WORK REQUIRED =
Output, please, exactly those lines of the listing that come before the line with "some (c'.modCore core", along with that line itself.

BEGIN

/-- Whether the sequencer of a core may reissue now: its gap has passed, results due have landed, its owner issues, and
before iteration 0 every earlier vector result is in place (R269). -/
def Core.mayReissue (k : Core) (f now : Nat) : Bool :=
  k.sequencing f && decide (k.vec.nextAt ≤ now) && !(k.vec.writes.any fun w => decide (w.due < now))
  && (match (k.frameAt f).st with | .ready | .stalled _ => true | _ => false)
  && (decide (0 < k.vec.iteration) || decide (0 < k.vec.position)
      || (k.vec.writes.isEmpty && !(k.reqs.any fun p => match p.2.want with | .vpart .. => true | _ => false)))

/-- One reissue of a core's sequencer (R270, R324, R160). A stall of the sequencer leaves the step not enabled, but that a
translation miss asks for its walk (R186), and a list in another package is asked for its data (R335); a trap is delivered at the pipeline's boundary with `ecause.seq` set, 0x01 for a word
that the class 100 map does not assign (R322). -/
def Chip.reissue (c : Chip) (core : Nat) : Option Chip :=
  let k := c.coreAt core
  match k.vec.owner, k.vec.words[k.vec.position]? with
  | some f, some w =>
    if !k.mayReissue f c.now || c.underTest core then none
    else
      let c0 := { c with core := core, frame := f, word := w }
      match decode w with
      | none => some (c0.takeTrap core f w true 1 0 0)
      | some i =>
        let body := do
          let fr ← theFrame
          if guardHolds (guardOf i) fr.sw then vbody ⟨true, k.vec.iteration, k.vec.stride⟩ i
        match body c0 with
        | .ok _ c' => some (c'.modCore core fun k => { k with vec := k.vec.stepOn c.now (gapOf i) })
        | .error (.wait (.walk page)) _ => if c.walking core f page then none else some (c.askWalk core f page)
        | .error (.hold (.answer _)) c' => some (c'.linksOf c core)
        | .error (.wait _) _ | .error (.hold _) _ => none
        | .error (.trap cause d e) c' => some ((c'.linksOf c core).takeTrap core f w true cause d e)
  | _, _ => none
/-- R270, R324, R160: one reissue. -/
def execSequencerReissue (core : Nat) (s : State) : Host.Outcome State Fault Refusal :=
  event (fun c => c.reissue core) s

/-- One landed result of the vector unit; a push onto a link needs room. -/
def Chip.landResult (c : Chip) (core : Nat) (w : VWrite) : Option Chip :=
  match w.dest with
  | .g (.link d) x =>
    if c.pushRoom core d = 0 then none
    else some (c.modCore (neighbour core d) fun k =>
      { k with links := k.links.set (dirIx (opposite d)) (k.links[dirIx (opposite d)] ++ [(x, c.now)]) })
  | .g (.g n) x => some (c.modFrame core w.frame fun f => f.setReg n x)
  | d => some (c.modCore core fun k => { k with vec := k.vec.put d })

END

REPLY TO THE TASK =
/-- Whether the sequencer of a core may reissue now: its gap has passed, results due have landed, its owner issues, and
before iteration 0 every earlier vector result is in place (R269). -/
def Core.mayReissue (k : Core) (f now : Nat) : Bool :=
  k.sequencing f && decide (k.vec.nextAt ≤ now) && !(k.vec.writes.any fun w => decide (w.due < now))
  && (match (k.frameAt f).st with | .ready | .stalled _ => true | _ => false)
  && (decide (0 < k.vec.iteration) || decide (0 < k.vec.position)
      || (k.vec.writes.isEmpty && !(k.reqs.any fun p => match p.2.want with | .vpart .. => true | _ => false)))

/-- One reissue of a core's sequencer (R270, R324, R160). A stall of the sequencer leaves the step not enabled, but that a
translation miss asks for its walk (R186), and a list in another package is asked for its data (R335); a trap is delivered at the pipeline's boundary with `ecause.seq` set, 0x01 for a word
that the class 100 map does not assign (R322). -/
def Chip.reissue (c : Chip) (core : Nat) : Option Chip :=
  let k := c.coreAt core
  match k.vec.owner, k.vec.words[k.vec.position]? with
  | some f, some w =>
    if !k.mayReissue f c.now || c.underTest core then none
    else
      let c0 := { c with core := core, frame := f, word := w }
      match decode w with
      | none => some (c0.takeTrap core f w true 1 0 0)
      | some i =>
        let body := do
          let fr ← theFrame
          if guardHolds (guardOf i) fr.sw then vbody ⟨true, k.vec.iteration, k.vec.stride⟩ i
        match body c0 with
        | .ok _ c' => some (c'.modCore core fun k => { k with vec := k.vec.stepOn c.now (gapOf i) })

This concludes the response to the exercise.